*** Opening Task inputs ***
-- ==== Sys2Proof/Tests/Slice0.lean ====
section
/-! SUPPORT. The model's own tests. Expected results are the spec's: its worked examples and vectors (95_test_vectors.md, S1 to
S9, V1 to V55, F1 to F8) or its encodings (30_encoding.md rule R50, opcode_table.json). After them, for every statement with
hypotheses, a witness that meets them. -/

namespace Sys2Proof.Tests

open Sys2Proof Sys2Proof.Machine

/-- A state at an instruction boundary with the given `pc` and budget and the given cells loaded after reset. -/
def boundary (pc : Addr) (rem : Int) (cells : List (Addr × Byte)) : State :=
  { cells.foldl (fun s cell => s.writeByte cell.1 cell.2) State.reset with pc := pc, rem := rem, seq := .idle }

/-- The halted state after reset with the given commands of the host. -/
def commanded (cmds : List HostCommand) : State :=
  { State.reset with commands := cmds }

/-- The next state of an outcome, if it is one. -/
def nextOf : Host.Outcome State Fault Refusal → Option State
  | .next t => some t
  | .fault _ => none
  | .refused _ => none

/-! ### Well-formedness -/

/-- The one check of the parameters refuses two equal opcode bytes (R6). -/
theorem test_equal_opcodes_ill_formed : Config.wf { opcLdaImm := 0xA5, opcLdaZp := 0xA5, policy := .overrun } = false := by
  decide

theorem test_chosen_well_formed : Config.wf Config.chosen = true := by decide

/-- No operand byte is refused (R57), at both ends of its range. -/
theorem test_operands_well_formed :
    Instr.wf (.ldaImm 0x00) = true ∧ Instr.wf (.ldaImm 0xFF) = true ∧ Instr.wf (.ldaZp 0x00) = true ∧
      Instr.wf (.ldaZp 0xFF) = true := by
  decide

/-! ### Decoding: words written out bit by bit -/

/-- `10101001 iiiiiiii` with i = 10000100 (R50, S1). -/
theorem test_decode_ldaImm : decode Config.chosen 0b10101001 0b10000100 = .known (.ldaImm 0x84) := by decide

/-- `10100101 aaaaaaaa` with a = 01000010 (R50, S2). -/
theorem test_decode_ldaZp : decode Config.chosen 0b10100101 0b01000010 = .known (.ldaZp 0x42) := by decide

/-- V19: every listed neighbour and historical opcode is unknown. -/
theorem test_decode_unknown :
    ([0x00, 0x01, 0xA4, 0xA6, 0xA8, 0xAA, 0xAD, 0xB5, 0xA1, 0xB1, 0xB9, 0xBD, 0xA2, 0xA0, 0x85, 0xEA, 0xFF] : List Byte).all
      (fun op => decode Config.chosen op 0x42 == .unknownOpcode op) = true := by
  decide

/-- The encoder writes the table's words, the opcode first. -/
theorem test_encode :
    encode Config.chosen (.ldaImm 0x84) = (0xA9, 0x84) ∧ encode Config.chosen (.ldaZp 0x42) = (0xA5, 0x42) := by
  decide

/-- Byte 1 of a table word is its bits 15..8; the table's own 8 bits give an operand of zeros; 0xEA is unknown. -/
theorem test_decodeTableWord :
    decodeTableWord 16 0x84A9 = some (.ldaImm 0x84) ∧ decodeTableWord 8 0xA5 = some (.ldaZp 0x00) ∧
      decodeTableWord 8 0xEA = none := by
  decide

/-! ### Primitives -/

/-- V2: the fetch at 0xFFFF wraps (F8). -/
theorem test_fetch_wraps :
    (fetch (boundary 0xFFFF 1 [(0xFFFF, 0xA5)])).1 = 0xA5 ∧ (fetch (boundary 0xFFFF 1 [(0xFFFF, 0xA5)])).2.pc = 0x0000 ∧
      (fetch (boundary 0xFFFF 1 [(0xFFFF, 0xA5)])).2.rem = 0 := by
  decide

/-- V8: the zero-page cell is 00FD, never FFFD (F2), and the dereference is paid (F1). -/
theorem test_resolve_zeroPage :
    (resolve .zeroPage (boundary 0xFFFD 2 [(0xFFFD, 0xFD), (0x00FD, 0x5A)])).1 = 0x5A ∧
      (resolve .zeroPage (boundary 0xFFFD 2 [(0xFFFD, 0xFD), (0x00FD, 0x5A)])).2.pc = 0xFFFE ∧
      (resolve .zeroPage (boundary 0xFFFD 2 [(0xFFFD, 0xFD), (0x00FD, 0x5A)])).2.rem = 0 := by
  decide

/-- V11, V13, V14, V16: the boundaries of the flag rule, as pairs zero, negative. -/
theorem test_setZN :
    ([0x00, 0x7F, 0x80, 0xFF] : List Byte).map
      (fun r => ((setZN r State.reset).flags.z, (setZN r State.reset).flags.n)) =
      [(true, false), (false, false), (false, true), (false, true)] := by
  decide

/-! ### Instructions, one step each -/

/-- S1, with `M[0084]` loaded too (F3: no fall-through into the zero-page arm). -/
theorem test_ldaImm_S1 :
    (nextOf (step (boundary 0xFFFC 2 [(0xFFFC, 0xA9), (0xFFFD, 0x84), (0x0084, 0x11)]))).map
      (fun t => (t.a, t.flags.n, t.flags.z, t.pc, t.rem)) = some (0x84, true, false, 0xFFFE, 0) := by
  decide

/-- V20 from a state whose old accumulator and flags say otherwise (V25b). -/
theorem test_ldaImm_zero :
    (nextOf (exec (.ldaImm 0x00) { State.reset with a := 0xFF, flags := { State.reset.flags with n := true } })).map
      (fun t => (t.a, t.flags.n, t.flags.z)) = some (0x00, false, true) := by
  decide

/-- S2: three cycles (F1). -/
theorem test_ldaZp_S2 :
    (nextOf (step (boundary 0xFFFC 3 [(0xFFFC, 0xA5), (0xFFFD, 0x42)]))).map
      (fun t => (t.a, t.flags.z, t.flags.n, t.pc, t.rem)) = some (0x00, true, false, 0xFFFE, 0) := by
  decide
*** Closing Task inputs ***
### Required action
Output the lines above between the one holding "theorem test_decode_ldaZp : decode" and the one holding "([0x00, 0x7F, 0x80, 0xFF]", inclusive, with nothing before or after them.

### Answer area
theorem test_decode_ldaZp : decode Config.chosen 0b10100101 0b01000010 = .known (.ldaZp 0x42) := by decide

/-- V19: every listed neighbour and historical opcode is unknown. -/
theorem test_decode_unknown :
    ([0x00, 0x01, 0xA4, 0xA6, 0xA8, 0xAA, 0xAD, 0xB5, 0xA1, 0xB1, 0xB9, 0xBD, 0xA2, 0xA0, 0x85, 0xEA, 0xFF] : List Byte).all
      (fun op => decode Config.chosen op 0x42 == .unknownOpcode op) = true := by
  decide

/-- The encoder writes the table's words, the opcode first. -/
theorem test_encode :
    encode Config.chosen (.ldaImm 0x84) = (0xA9, 0x84) ∧ encode Config.chosen (.ldaZp 0x42) = (0xA5, 0x42) := by
  decide

/-- Byte 1 of a table word is its bits 15..8; the table's own 8 bits give an operand of zeros; 0xEA is unknown. -/
theorem test_decodeTableWord :
    decodeTableWord 16 0x84A9 = some (.ldaImm 0x84) ∧ decodeTableWord 8 0xA5 = some (.ldaZp 0x00) ∧
      decodeTableWord 8 0xEA = none := by
  decide

/-! ### Primitives -/

/-- V2: the fetch at 0xFFFF wraps (F8). -/
theorem test_fetch_wraps :
    (fetch (boundary 0xFFFF 1 [(0xFFFF, 0xA5)])).1 = 0xA5 ∧ (fetch (boundary 0xFFFF 1 [(0xFFFF, 0xA5)])).2.pc = 0x0000 ∧
      (fetch (boundary 0xFFFF 1 [(0xFFFF, 0xA5)])).2.rem = 0 := by
  decide

/-- V8: the zero-page cell is 00FD, never FFFD (F2), and the dereference is paid (F1). -/
theorem test_resolve_zeroPage :
    (resolve .zeroPage (boundary 0xFFFD 2 [(0xFFFD, 0xFD), (0x00FD, 0x5A)])).1 = 0x5A ∧
      (resolve .zeroPage (boundary 0xFFFD 2 [(0xFFFD, 0xFD), (0x00FD, 0x5A)])).2.pc = 0xFFFE ∧
      (resolve .zeroPage (boundary 0xFFFD 2 [(0xFFFD, 0xFD), (0x00FD, 0x5A)])).2.rem = 0 := by
  decide

/-- V11, V13, V14, V16: the boundaries of the flag rule, as pairs zero, negative. -/
theorem test_setZN :
    ([0x00, 0x7F, 0x80, 0xFF] : List Byte).map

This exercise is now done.